So 4 sockets per chassis, up to 8 chassis in a complete system. Afaik OS sees it as single huge system, that is kinda their special sauce here.

nixon_why69 · 2026-03-04T04:09:59 1772597399

How the heck does the OS see it as a single system, is there some pcie or rdma black magic that allows the kernel to just address memory in a different chassis? Maybe CXL?

stinkbeetle · 2026-03-04T11:01:12 1772622072

No it's actual hardware coherent memory across the system. At a high level it is the same way two cores/caches are connected within one chip, or the same way two sockets are connected on the same board. Just using cables instead of wires in the chip or on a board.

This system has SMP ASICs on the motherboards that talk to a couple of Intel processor sockets using their coherency protocol over QPI and they basically present themselves as a coherency agent and memory provider (similarly to the way that processors themselves have caches and DDR controllers). The Intel CPUs basically talk to them the same way they would another processor. But out the other side these ASICS connect to a bunch of others all doing the same thing, and they use their own coherency protocol among themselves.

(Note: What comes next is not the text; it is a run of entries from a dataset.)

-- ==== Sys2Proof/Tests/Slice0.lean ====
section
/-! SUPPORT. The model's own tests: the checks of WellFormed, words written out from spec/30_encoding.md, single steps
and whole encodings with the expected values of spec/95_test_vectors.md, and for each statement a witness of its
hypotheses. -/

namespace Sys2Proof.Tests

open Sys2Proof Sys2Proof.Machine

/-! ### Helpers: small states and what a test looks at -/

/-- The state after reset with decoder `c` in READING. -/
def reading (c : Codec) (cnt : BitVec 4) (acc : Word) : State :=
  State.reset.setDec c { DecUnit.atReset with st := .reading, cnt := cnt, acc := acc }

/-- The state after reset with decoder `c` in DONE. -/
def done (c : Codec) (acc : Word) : State :=
  State.reset.setDec c { DecUnit.atReset with st := .done, cnt := 1#4, acc := acc }

/-- The state after reset with decoder `c` in FAILED. -/
def failed (c : Codec) (kind : FailKind) : State :=
  State.reset.setDec c { DecUnit.atReset with st := .failed, cnt := 11#4, kind := kind }

/-- The state after reset with encoder `c` in EMIT. -/
def emitting (c : Codec) (rem : Word) : State :=
  State.reset.setEnc c { EncUnit.atReset with st := .emit, rem := rem }

/-- What a test looks at in an encoder: `st`, `rem`, and the bytes handed over. -/
def encOf (c : Codec) : Answer State → Option (EncSt × Word × List Byte)
  | .next t => some ((t.enc c).st, (t.enc c).rem, (t.enc c).out)
  | .fault _ => none
  | .refused _ => none

/-- What a test looks at in a decoder: `st`, `acc`, `cnt`, `kind`. -/
def decOf (c : Codec) : Answer State → Option (DecSt × Word × BitVec 4 × FailKind)
  | .next t => some ((t.dec c).st, (t.dec c).acc, (t.dec c).cnt, (t.dec c).kind)
  | .fault _ => none
  | .refused _ => none

/-- The statuses a decoder has handed over, and its state. -/
def resOf (c : Codec) : Answer State → Option (DecSt × List (Word × Status))
  | .next t => some ((t.dec c).st, (t.dec c).results.map fun r => (r.value, r.status))
  | .fault _ => none
  | .refused _ => none

/-! ### WellFormed refuses what no row spells -/

theorem test_wf_termPos_refuses_sign : Instr.wellFormed (.decsTermPos 0x40#7) = false := by decide
theorem test_wf_termNeg_refuses_no_sign : Instr.wellFormed (.decsTermNeg 0x3f#7) = false := by decide
theorem test_wf_termPos_accepts : Instr.wellFormed (.decsTermPos 0x3f#7) = true := by decide
theorem test_wf_termNeg_accepts : Instr.wellFormed (.decsTermNeg 0x40#7) = true := by decide

/-! ### Words written out from the encodings (R80, R90, R91, R94, R95, R98) -/

/-- S1: `0:0000000000000100`. -/
theorem test_decode_encu : decode (.command 0x00000000000000100#66) = .ok (.encu 256#64) := by rfl
/-- H5: `1:deadbeefdeadbeef`. -/
theorem test_decode_decu :
    decode (.command 0x1deadbeefdeadbeef#66) = .ok (.decu 0xdeadbeefdeadbeef#64) := by rfl
/-- S3: `2:ffffffffffffff00`. -/
theorem test_decode_encs :
    decode (.command 0x2ffffffffffffff00#66) = .ok (.encs 0xffffffffffffff00#64) := by rfl
/-- P2: `3:0000000000000000`. -/
theorem test_decode_decs : decode (.command 0x30000000000000000#66) = .ok (.decs 0#64) := by rfl
/-- R98: `1ppppppp` and `0ppppppp` for DECU. -/
theorem test_decode_decuCont : decode (.inByte .unsigned 0b10101100#8) = .ok (.decuCont 0b0101100#7) := by rfl
theorem test_decode_decuTerm : decode (.inByte .unsigned 0b01111111#8) = .ok (.decuTerm 0b1111111#7) := by rfl
/-- R98: `1ppppppp`, `00pppppp` and `01pppppp` for DECS. -/
theorem test_decode_decsCont : decode (.inByte .signed 0b11000000#8) = .ok (.decsCont 0b1000000#7) := by rfl
theorem test_decode_decsTermPos : decode (.inByte .signed 0b00111111#8) = .ok (.decsTermPos 0b0111111#7) := by rfl
theorem test_decode_decsTermNeg : decode (.inByte .signed 0b01111110#8) = .ok (.decsTermNeg 0b1111110#7) := by rfl
/-- R80, R112, R142: the class of an emitted byte is its bit 7. -/
theorem test_decode_encuOutCont : decode (.outByte .unsigned 0b10000000#8) = .ok (.encuOutCont 0#7) := by rfl
theorem test_decode_encuOutLast : decode (.outByte .unsigned 0b00000010#8) = .ok (.encuOutLast 2#7) := by rfl
theorem test_decode_encsOutCont : decode (.outByte .signed 0b10111111#8) = .ok (.encsOutCont 0x3f#7) := by rfl
theorem test_decode_encsOutLast : decode (.outByte .signed 0b01111110#8) = .ok (.encsOutLast 0x7e#7) := by rfl
/-- R94: the four outcome codes. -/
theorem test_decode_srcByte (k : Cause) : decode (.outcome .unsigned 0b00#2 0xe5#8 k) = .ok (.srcByte .unsigned 0xe5#8) := by
  rfl
theorem test_decode_srcEof (k : Cause) : decode (.outcome .signed 0b01#2 0xff#8 k) = .ok (.srcEof .signed) := by rfl
theorem test_decode_srcErr (k : Cause) : decode (.outcome .unsigned 0b10#2 0xff#8 k) = .ok (.srcErr .unsigned k) := by
  rfl
theorem test_decode_srcErrAlias (k : Cause) :
    decode (.outcome .signed 0b11#2 0xff#8 k) = .ok (.srcErrAlias .signed k) := by rfl
/-- R95: the status codes. -/
theorem test_decode_resOk : decode (.status .unsigned 0b00#2) = .ok (.resOk .unsigned) := by rfl
theorem test_decode_resOverflow : decode (.status .signed 0b01#2) = .ok (.resOverflow .signed) := by rfl
theorem test_decode_resSrcFail : decode (.status .unsigned 0b10#2) = .ok (.resSrcFail .unsigned) := by rfl
theorem test_decode_status_three : decode (.status .signed 0b11#2) = .error .statusNeverDriven := by rfl
/-- Command words as numbers, `op * 2^64 + val` (R90). -/
theorem test_encode_encs : encode (.encs 0xffffffffffffffbf#64) = .command 0x2ffffffffffffffbf#66 := by rfl
theorem test_encode_byte : encode (.decsTermNeg 0x7f#7) = .inByte .signed 0x7f#8 := by rfl

/-! ### The table's numbering: the first step after reset runs the word (log 5, log 6) -/

theorem test_table_command : decodeTableWord 72 0x2ffffffffffffff00 = some (.encs 0xffffffffffffff00#64) := by rfl
theorem test_table_byte : decodeTableWord 8 0x40 = some (.decsTermNeg 0x40#7) := by rfl
theorem test_table_outcome : decodeTableWord 2 1 = some (.srcEof .signed) := by rfl
theorem test_table_too_wide : decodeTableWord 8 0x100 = none := by rfl
/-- From reset, the placed command `0:...0100` is accepted (R171). -/
theorem test_placed_command_runs :
    encOf .unsigned (step (State.reset.withFetchWord 72 0x100)) = some (.emit, 256#64, []) := by rfl
/-- From reset, a placed byte `0x40` is read by DECS and gives -64 (41_signed_codec.md R159 c). -/
theorem test_placed_byte_runs :
    decOf .signed (step (State.reset.withFetchWord 8 0x40)) =
      some (.done, 0xffffffffffffffc0#64, 1#4, .overflow) := by rfl

/-! ### One step of each instruction, expected values from spec/95_test_vectors.md -/

/-- P1 step 1. -/
theorem test_encu_accepted : encOf .unsigned (exec (.encu 256#64) State.reset) = some (.emit, 256#64, []) := by rfl
/-- H2: ENCU in EMIT does not accept. -/
theorem test_encu_busy :
    encOf .unsigned (exec (.encu 7#64) (emitting .unsigned 256#64)) = some (.emit, 256#64, []) := by rfl
/-- H5: the operand of a decode is ignored. -/
theorem test_decu_accepted :
    decOf .unsigned (exec (.decu 0xdeadbeefdeadbeef#64) (reading .signed 3#4 5#64)) =
      some (.reading, 0#64, 0#4, .overflow) := by rfl
/-- P2 step 1. -/
theorem test_encs_accepted :
    encOf .signed (exec (.encs 0xffffffffffffff00#64) State.reset) = some (.emit, 0xffffffffffffff00#64, []) := by rfl
/-- P2 step 2. -/
theorem test_decs_accepted :
    decOf .signed (exec (.decs 0#64) State.reset) = some (.reading, 0#64, 0#4, .overflow) := by rfl
/-- P1 step 3: `0x80`, `rem = 2`. -/
theorem test_encu_out_cont :
    encOf .unsigned (exec (.encuOutCont 0#7) (emitting .unsigned 256#64)) = some (.emit, 2#64, [0x80#8]) := by rfl
/-- P1 step 4: `0x02`, the last byte. -/
theorem test_encu_out_last :
    encOf .unsigned (exec (.encuOutLast 2#7) (emitting .unsigned 2#64)) = some (.idle, 0#64, [0x02#8]) := by rfl
/-- Section 5, `ENCS -2^63`, ninth step: `p = 0x00`, `r' = ALL1`, `s = 0`, not done. -/
theorem test_encs_out_cont :
    encOf .signed (exec (.encsOutCont 0#7) (emitting .signed 0xffffffffffffff80#64)) =
      some (.emit, 0xffffffffffffffff#64, [0x80#8]) := by rfl
/-- P2 step 4: `0x7e`, the last byte. -/
theorem test_encs_out_last :
    encOf .signed (exec (.encsOutLast 0x7e#7) (emitting .signed 0xfffffffffffffffe#64)) =
      some (.idle, 0xffffffffffffffff#64, [0x7e#8]) := by rfl
/-- P6 step 4: DECU reads `0xac`. -/
theorem test_decu_cont :
    decOf .unsigned (exec (.decuCont 0x2c#7) (reading .unsigned 0#4 0#64)) =
      some (.reading, 0x2c#64, 1#4, .overflow) := by rfl
/-- U27: the eleventh `0x80` is Overflow. -/
theorem test_decu_overflow :
    decOf .unsigned (exec (.decuCont 0#7) (reading .unsigned 10#4 0xffffffffffffffff#64)) =
      some (.failed, 0#64, 11#4, .overflow) := by rfl
/-- U6: `0x80 0x02`. -/
theorem test_decu_term :
    decOf .unsigned (exec (.decuTerm 2#7) (reading .unsigned 1#4 0#64)) = some (.done, 256#64, 2#4, .overflow) := by
  rfl
/-- U20: nine bytes `0x80`, then `0x03`: only bit 0 of the tenth byte is kept. -/
theorem test_decu_term_tenth :
    decOf .unsigned (exec (.decuTerm 3#7) (reading .unsigned 9#4 0#64)) =
      some (.done, 0x8000000000000000#64, 10#4, .overflow) := by rfl
/-- P6 step 5: DECS reads `0xbf`, whose bit 6 is an ordinary payload bit here. -/
theorem test_decs_cont :
    decOf .signed (exec (.decsCont 0x3f#7) (reading .signed 0#4 0#64)) =
      some (.reading, 0x3f#64, 1#4, .overflow) := by rfl
/-- X34: the eleventh `0xff`. -/
theorem test_decs_overflow :
    decOf .signed (exec (.decsCont 0x7f#7) (reading .signed 10#4 0xffffffffffffffff#64)) =
      some (.failed, 0#64, 11#4, .overflow) := by rfl
/-- `[0x3f]` is 63 (41_signed_codec.md R159 c). -/
theorem test_decs_term_pos :
    decOf .signed (exec (.decsTermPos 0x3f#7) (reading .signed 0#4 0#64)) =
      some (.done, 63#64, 1#4, .overflow) := by rfl
/-- X20: eight bytes `0x80`, then `0x40`: `ones_from(63)` sets bit 63. -/
theorem test_decs_term_neg :
    decOf .signed (exec (.decsTermNeg 0x40#7) (reading .signed 8#4 0#64)) =
      some (.done, 0xc000000000000000#64, 9#4, .overflow) := by rfl
/-- X25: nine bytes `0xff`, then `0x40`: the sign flag of the tenth byte is without effect. -/
theorem test_decs_term_neg_tenth :
    decOf .signed (exec (.decsTermNeg 0x40#7) (reading .signed 9#4 0x7fffffffffffffff#64)) =
      some (.done, 0x7fffffffffffffff#64, 10#4, .overflow) := by rfl
/-- P6 step 6: DECS reads `BYTE(0x7f)`. -/
theorem test_src_byte :
    decOf .signed (exec (.srcByte .signed 0x7f#8) (reading .signed 1#4 0x3f#64)) =
      some (.done, 0xffffffffffffffbf#64, 2#4, .overflow) := by rfl
/-- U25: ten bytes `0xff`, then `0x7f`: an eleventh terminator is OK. -/
theorem test_src_byte_eleventh :
    decOf .unsigned (exec (.srcByte .unsigned 0x7f#8) (reading .unsigned 10#4 0xffffffffffffffff#64)) =
      some (.done, 0xffffffffffffffff#64, 11#4, .overflow) := by rfl
/-- `[0xc0]` then `EOF` gives 64: no sign extension (41_signed_codec.md R159 d). -/
theorem test_src_eof :
    decOf .signed (exec (.srcEof .signed) (reading .signed 1#4 0x40#64)) = some (.done, 0x40#64, 1#4, .overflow) := by
  rfl
/-- U21: `EOF` at `cnt = 10` is OK. -/
theorem test_src_eof_at_ten :
    decOf .unsigned (exec (.srcEof .unsigned) (reading .unsigned 10#4 0xffffffffffffffff#64)) =
      some (.done, 0xffffffffffffffff#64, 10#4, .overflow) := by rfl
/-- U30: the partial value is lost, the cause is forwarded. -/
theorem test_src_err (k : Cause) :
    decOf .unsigned (exec (.srcErr .unsigned k) (reading .unsigned 2#4 0x765#64)) =
      some (.failed, 0#64, 2#4, .ioError) := by rfl
/-- H6: the cause on the result port. -/
theorem test_src_err_cause (k : Cause) :
    ((reading .unsigned 0#4 0#64).decu.raiseSourceFailure k).offer? =
      some { value := 0#64, status := .srcFail, cause := k } := by rfl
/-- U33: code 3. -/
theorem test_src_err_alias (k : Cause) :
    decOf .unsigned (exec (.srcErrAlias .unsigned k) (reading .unsigned 0#4 0#64)) =
      some (.failed, 0#64, 0#4, .ioError) := by rfl
/-- P1 step 5. -/
theorem test_res_ok :
    resOf .unsigned (exec (.resOk .unsigned) (done .unsigned 256#64)) = some (.idle, [(256#64, .ok)]) := by rfl
/-- H7, and the result taken (R174). -/
theorem test_res_overflow :
    resOf .signed (exec (.resOverflow .signed) (failed .signed .overflow)) = some (.idle, [(0#64, .overflow)]) := by
  rfl
/-- P5 step 4. -/
theorem test_res_src_fail :
    resOf .signed (exec (.resSrcFail .signed) (failed .signed .ioError)) = some (.idle, [(0#64, .srcFail)]) := by rfl
/-- Log 10: the model's own stop. -/
theorem test_count_out_of_range :
    exec (.decuTerm 0#7) (reading .unsigned 11#4 0#64) = .fault .countOutOfRange := by rfl
/-- Log 11: the model's own refusal. -/
theorem test_status_three_refused :
    step (State.reset.setAgenda [.transfer (.status .signed 3#2)]) = .refused (.undecodable .statusNeverDriven) := by
  rfl

/-! ### Ports and edges -/

/-- H1. -/
theorem test_reset_ready : State.reset.cmdReady = 0b1111#4 := by decide
/-- H2. -/
theorem test_ready_encu_busy : (emitting .unsigned 256#64).cmdReady = 0b1110#4 := by decide
/-- H4: the offered byte. -/
theorem test_offered_byte :
    (emitting .unsigned 256#64).outputs.eu = some { byte := 0x80#8, last := false } := by decide
/-- H8: `rst = 1` with `eu_ready = 1` emits nothing. -/
theorem test_reset_edge :
    (match step ((emitting .unsigned 256#64).setAgenda [.edge { Inputs.quiet with rst := true, euReady := true }]) with
      | .next t => t.encu.st = .idle ∧ t.encu.out = []
      | _ => False) := ⟨rfl, rfl⟩
/-- P6 step 5, DECU's half: one edge with an offered byte. -/
theorem test_edge_reads_byte :
    decOf .unsigned (step ((reading .unsigned 1#4 0x2c#64).setAgenda [byteEdge .unsigned 0x02#8])) =
      some (.done, 0x12c#64, 2#4, .overflow) := by rfl

/-! ### Whole encodings -/

/-- Sections 3 and 5: 624485, 2^64 - 1, -65 and 2^62. -/
theorem test_encode_624485 : encodeValue .unsigned 624485#64 = [0xe5#8, 0x8e#8, 0x26#8] := by decide
theorem test_encode_max : encodeValue .unsigned 0xffffffffffffffff#64 = List.replicate 9 0xff#8 ++ [0x01#8] := by
  decide
theorem test_encode_minus_65 : encodeValue .signed 0xffffffffffffffbf#64 = [0xbf#8, 0x7f#8] := by decide
theorem test_encode_two_pow_62 :
    encodeValue .signed 0x4000000000000000#64 = List.replicate 8 0x80#8 ++ [0xc0#8, 0x00#8] := by decide
/-- U14 and X23: `uval` of a truncated value, `sval` of the most negative one. -/
theorem test_uval_truncated : uval [0xe5#8, 0x8e#8] = 1893#64 := by decide
theorem test_sval_min : sval (List.replicate 9 0x80#8 ++ [0x7f#8]) = 0x8000000000000000#64 := by decide

/-! ### Witnesses: for each statement with hypotheses, values that meet all of them together -/

/-- EncodedInstructionDecodesBack, at the two sides of the one check that WellFormed makes. -/
theorem test_witness_encodedInstructionDecodesBack :
    Instr.wellFormed (.decsTermPos 0x3f#7) = true ∧ Instr.wellFormed (.decsTermNeg 0x7f#7) = true ∧
      Instr.wellFormed (.srcErrAlias .signed 0#_) = true := by decide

nixon_why69 · 2026-03-04T15:10:48 1772637048

Thanks for answering.

So it's not CXL, instead it's proprietary ASICs masquerading as NUMA nodes but actually forwarding to their counterparts in the other chassis? Are they proprietary to HP or is this some new standard?

stinkbeetle · 2026-03-04T20:34:16 1772656456

Proprietary called NUMAlnik.

stinkbeetle · 2026-03-04T10:40:54 1772620854

It's not cheating or a cluster based system. All the biggest high end servers use multiple externally cabled systems (chassis, sled, drawer). The biggest ones even span multiple racks (aka frames). These days it is HP and IBM remaining in the game.

These all have real hardware coherency going over the external cables, same protocol. Here is a Power10 server picture, https://www.engineering.com/ibm-introduces-power-e1080-serve... the cables attach right to headers brought out of the chip package right off the phy, there's no ->PCI->ethernet-> or anything like that.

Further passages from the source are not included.